June is already here, and the quickness of it all amazes and exhausts me all at the same time.
School is coming to an end; all three of my children are growing and changing, and it’s taking this mama's breath away—how fast it is all going.
I remember as a child how slow time felt. An hour seemed like eternity and the summer long and languid. “Summer Vacation” was a long and winding road and the end was far out of sight. Sometimes I close my eyes and try to tap into that feeling. As I go through my busy I days I breathe that memory in an attempt to create a bit of space while I fill my days doing all that I do.
Creating space: that's what I'm exploring today—internal space, external space … my office, and so on. I’m letting a lot of things go right now, because this is one of the ways to create space. Let it go, let it fall away. All the beautiful blue glass bottles that I have been saving for a project I might do one day? Those are going into recycling this week, and it feels good. I have so much beauty on my plate already. The bottles can go, and the beauty is not affected. My creativity is not diminished, it is only clarified and concentrated more simply. The bottles take up space, and I need space right now. I can use it.

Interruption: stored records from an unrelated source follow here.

-- ==== Sys2Proof/Laws/Decode.lean ====
section
/-! SUPPORT. Laws of the decoder: a command word from its fields, and what each access decodes to. -/

namespace Sys2Proof
open Sys2Proof.Machine

/-! ### Command words -/

theorem toNat_opField (w : Word) : (opField w).toNat = w.toNat % 16 := by
  rw [opField, toNat_field]; simp

theorem toNat_freshField (w : Word) : (freshField w).toNat = w.toNat / 256 % 16 := by
  rw [freshField, toNat_field]; rfl

theorem forceField_eq (w : Word) : forceField w = decide (w.toNat / 16 % 2 = 1) := by
  unfold forceField
  rw [BitVec.getLsbD, Nat.testBit_eq_decide_div_mod_eq]

/-- A word with its reserved bits clear is made of OP, F and FRESH (R81). -/
theorem toNat_of_reservedClear {w : Word} (h : reservedClear w = true) :
    w.toNat = w.toNat % 16 + 16 * (w.toNat / 16 % 2) + 256 * (w.toNat / 256 % 16) := by
  simp only [reservedClear, Bool.and_eq_true, beq_iff_eq] at h
  obtain ⟨h1, h2⟩ := h
  have h1 := congrArg BitVec.toNat h1
  have h2 := congrArg BitVec.toNat h2
  rw [toNat_field] at h1 h2
  simp at h1 h2
  have := w.isLt
  omega

/-! ### Accesses -/

/-- What an access that decodes to an instruction can be: an admitted read, an access that is not admitted, or an admitted
write with a row. -/
theorem decodeAccess_ok_cases {a : BusAccess} {i : Instr} (h : decodeAccess a = .ok i) :
    (∃ off, a = .read off 4 ∧ admitted off 4 = true ∧ i = .rd off) ∨
      (a.isAdmitted = false ∧ i = .busError a) ∨
      (∃ off v, a = .write off 4 v ∧ admitted off 4 = true ∧ decodeWrite off v = .ok i) := by
  cases a with
  | read off n =>
    simp only [decodeAccess] at h
    split at h <;> rename_i ha
    · cases h
      obtain rfl := ((admitted_iff _ _).mp ha).1
      exact .inl ⟨off, rfl, ha, rfl⟩
    · cases h
      exact .inr (.inl ⟨by simpa [BusAccess.isAdmitted] using ha, rfl⟩)
  | write off n v =>
    simp only [decodeAccess] at h
    split at h <;> rename_i ha
    · obtain rfl := ((admitted_iff _ _).mp ha).1
      exact .inr (.inr ⟨off, v, rfl, ha, h⟩)
    · cases h
      exact .inr (.inl ⟨by simpa [BusAccess.isAdmitted] using ha, rfl⟩)

/-- Which row an admitted write with a row is, by its offset (R80). -/
theorem decodeWrite_ok_cases {off : Nat} {v : Word} {i : Instr} (h : decodeWrite off v = .ok i) :
    (off = 0x000 ∧ i = .wrCmd v) ∨ (off = 0x004 ∧ i = .wrStatus v) ∨ (off = 0x008 ∧ i = .wrIdIn v) ∨
      (off = 0x00C ∧ i = .wrCountIn v) ∨ (off = 0x010 ∧ i = .wrCodeInLen v) ∨ (off = 0x014 ∧ i = .wrCodeIn0 v) ∨
      (off = 0x018 ∧ i = .wrCodeIn1 v) ∨ (off = 0x01C ∧ i = .wrCodeIn2 v) ∨
      (∃ hk : inKeyWindow off, i = .wrKey (keyRowOf off hk) (keyColOf off) v) ∨
      (∃ ha : inAlphaWindow off, i = .wrAlpha (alphaIndexOf off ha) v) := by
  unfold decodeWrite at h
  split_ifs at h with h0 h1 h2 h3 h4 h5 h6 h7 h8 h9 <;>
    simp only [Except.ok.injEq] at h <;> subst h
  · exact .inl ⟨h0, rfl⟩
  · exact .inr (.inl ⟨h1, rfl⟩)
  · exact .inr (.inr (.inl ⟨h2, rfl⟩))
  · exact .inr (.inr (.inr (.inl ⟨h3, rfl⟩)))
  · exact .inr (.inr (.inr (.inr (.inl ⟨h4, rfl⟩))))
  · exact .inr (.inr (.inr (.inr (.inr (.inl ⟨h5, rfl⟩)))))
  · exact .inr (.inr (.inr (.inr (.inr (.inr (.inl ⟨h6, rfl⟩))))))
  · exact .inr (.inr (.inr (.inr (.inr (.inr (.inr (.inl ⟨h7, rfl⟩)))))))
  · exact .inr (.inr (.inr (.inr (.inr (.inr (.inr (.inr (.inl ⟨h8, rfl⟩))))))))
  · exact .inr (.inr (.inr (.inr (.inr (.inr (.inr (.inr (.inr ⟨h9, rfl⟩))))))))

end Sys2Proof
end

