-- ==== Sys2Proof/Tests/Slice0.lean ====
section
/-! SUPPORT. Tests: expected values are the vectors of spec/95_test_vectors.md (each test names its vector) or words
written out from the encodings of 30_encoding.md. -/

namespace Sys2Proof.Tests
open Sys2Proof.Machine

-- One theorem after the other: many kernel evaluations at once would each hold a thread.
set_option Elab.async false

/-! ### Well-formedness refuses -/

/-- The NOP word is legal, so it is no "other illegal word" (R83). -/
theorem test_wf_refuses_legal_word : wellFormed (.illegalOther 0x00000000) = false := by decide

/-- OP 0x7 has a row of its own (R126). -/
theorem test_wf_refuses_reserved_op : wellFormed (.illegalOther 0x00000007) = false := by decide

/-- A misaligned read is not admitted (R61, V-A3). -/
theorem test_wf_refuses_misaligned_read : wellFormed (.rd 0x006) = false := by decide

/-- A read beyond the window is not admitted (R61, V-A5). -/
theorem test_wf_refuses_read_beyond_window : wellFormed (.rd 0x400) = false := by decide

/-- An admitted access is no BUS_ERROR (R61). -/
theorem test_wf_refuses_admitted_bus_error : wellFormed (.busError (.read 0x004 4)) = false := by decide

theorem test_wf_accepts : (wellFormed (.illegalOther 0x00000010) && wellFormed (.rd 0x3FC)
    && wellFormed (.busError (.write 0x008 2 0x1234))) = true := by decide

/-! ### Decoding: each row's word written out from its encoding (R81, R82; fields [31:12] [11:8] [7:5] [4] [3:0]) -/

theorem test_decode_nop : decode (.cmd 0b00000000000000000000_0000_000_0_0000) = .ok .nop := by decide
theorem test_decode_cfgClear : decode (.cmd 0b00000000000000000000_0000_000_0_0001) = .ok .cfgClear := by decide
theorem test_decode_cfgCommit : decode (.cmd 0b00000000000000000000_0000_000_0_0010) = .ok .cfgCommit := by decide
theorem test_decode_gen : decode (.cmd 0b00000000000000000000_0000_000_0_0011) = .ok .gen := by decide
theorem test_decode_genF : decode (.cmd 0b00000000000000000000_1101_000_1_0011) = .ok (.genF 13) := by decide
theorem test_decode_parse : decode (.cmd 0b00000000000000000000_0000_000_0_0100) = .ok .parse := by decide
theorem test_decode_batchStart : decode (.cmd 0b00000000000000000000_0000_000_0_0101) = .ok .batchStart := by decide
theorem test_decode_batchNext : decode (.cmd 0b00000000000000000000_0000_000_0_0110) = .ok .batchNext := by decide
theorem test_decode_batchNextF :
    decode (.cmd 0b00000000000000000000_0101_000_1_0110) = .ok (.batchNextF 5) := by decide
theorem test_decode_illegalOp7 :
    decode (.cmd 0b00000000000000000000_0001_000_0_0111) = .ok (.illegalOp7 0x10) := by decide
theorem test_decode_illegalOp8F :
    decode (.cmd 0b10000000000000000000_0000_000_1_1101) = .ok (.illegalOp8F 0x8000001 0b101) := by decide
/-- F = 0 with FRESH = 1 (section 3.7 of the vectors: 0x00000103). -/
theorem test_decode_illegalOther_fresh :
    decode (.cmd 0b00000000000000000000_0001_000_0_0011) = .ok (.illegalOther 0x00000103) := by decide
/-- F on PARSE, reserved bit 7, reserved bit 12 (section 3.7 of the vectors). -/
theorem test_decode_illegalOther_bits :
    ([0x00000014, 0x00000083, 0x00001003].map decodeCmd) = [.illegal, .illegal, .illegal] := by decide

theorem test_decode_wrKey : decode (.access (.write 0x174 4 11)) = .ok (.wrKey 3 5 11) := by decide
theorem test_decode_wrKey_ends :
    (decodeAccess (.write 0x100 4 1), decodeAccess (.write 0x2FC 4 2))
      = (.ok (.wrKey 0 0 1), .ok (.wrKey 15 7 2)) := by decide
theorem test_decode_wrAlpha : decode (.access (.write 0x37C 4 0x39)) = .ok (.wrAlpha 31 0x39) := by decide
theorem test_decode_wrIdIn : decode (.access (.write 0x008 4 100001)) = .ok (.wrIdIn 100001) := by decide
theorem test_decode_wrCountIn : decode (.access (.write 0x00C 4 3)) = .ok (.wrCountIn 3) := by decide
theorem test_decode_wrCodeInLen : decode (.access (.write 0x010 4 10)) = .ok (.wrCodeInLen 10) := by decide
theorem test_decode_wrCodeIn0 : decode (.access (.write 0x014 4 1)) = .ok (.wrCodeIn0 1) := by decide
theorem test_decode_wrCodeIn1 : decode (.access (.write 0x018 4 1)) = .ok (.wrCodeIn1 1) := by decide
theorem test_decode_wrCodeIn2 : decode (.access (.write 0x01C 4 1)) = .ok (.wrCodeIn2 1) := by decide
theorem test_decode_wrStatus : decode (.access (.write 0x004 4 8)) = .ok (.wrStatus 8) := by decide
theorem test_decode_wrCmd : decode (.access (.write 0x000 4 0x13)) = .ok (.wrCmd 0x13) := by decide
theorem test_decode_rd : decode (.access (.read 0x3FC 4)) = .ok (.rd 0x3FC) := by decide
/-- V-A1, V-A4. -/
theorem test_decode_busError :
    (decodeAccess (.read 0x004 1), decodeAccess (.write 0x000 1 0x03))
      = (.ok (.busError (.read 0x004 1)), .ok (.busError (.write 0x000 1 0x03))) := by decide
/-- V-A9: a write to ID_OUT has no row (R74). -/
theorem test_decode_ignored : decode (.access (.write 0x020 4 5)) = .error (.ignoredWrite 0x020 5) := by decide

theorem test_table_words :
    (decodeTableWord 32 0x00000F13, decodeTableWord 16 0x0008, decodeTableWord 16 0x0000, decodeTableWord 16 0x0040)
      = (some (.genF 15), some (.wrIdIn 0), some (.wrCmd 0), none) := by decide

/-! ### The test configuration (95_test_vectors.md section 2) -/

def t1Rows : List KeyRow :=
  [#v[23, 7, 91, 45, 12, 68, 3, 54], #v[81, 36, 19, 72, 5, 60, 27, 98],
   #v[14, 88, 41, 9, 77, 30, 62, 17], #v[50, 2, 66, 33, 95, 11, 84, 26],
   #v[38, 73, 8, 57, 21, 99, 46, 64], #v[6, 52, 29, 87, 40, 15, 71, 93],
   #v[61, 24, 97, 1, 58, 43, 10, 35], #v[79, 48, 13, 70, 31, 86, 55, 4]]

/-- Table T1: rows 8 to 15 repeat rows 0 to 7. -/
def t1 : KeyTable := Vector.ofFn fun r => t1Rows.getD (r.val % 8) (Vector.replicate 8 0)

/-- T1 with another row 0: tables T2, T3, T4. -/
def t1With (row0 : KeyRow) : KeyTable := t1.set 0 row0

/-- Alphabet A1. -/
def a1 : Alphabet :=
  #v[0x41, 0x42, 0x43, 0x44, 0x45, 0x46, 0x47, 0x48, 0x4A, 0x4B, 0x4C, 0x4D, 0x4E, 0x50, 0x51, 0x52,
     0x53, 0x54, 0x55, 0x56, 0x57, 0x58, 0x59, 0x5A, 0x32, 0x33, 0x34, 0x35, 0x36, 0x37, 0x38, 0x39]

Last year at Annapurna Living, I brought the men in during the month of June. I am inspired by so many men. This year, this June, I am thrilled to be doing it again and asking the men to write what they want—where they are and what is coming through them. My stellar husband and partner Steven Roy has written a piece that I'm so excited to share; one that makes me ponder so very much. (Stay tuned this month to read it).
May this month be intentional for you. May you bring in what you love, what you need, and what you crave. Simply and gracefully, may you find space to breathe and to be yourself.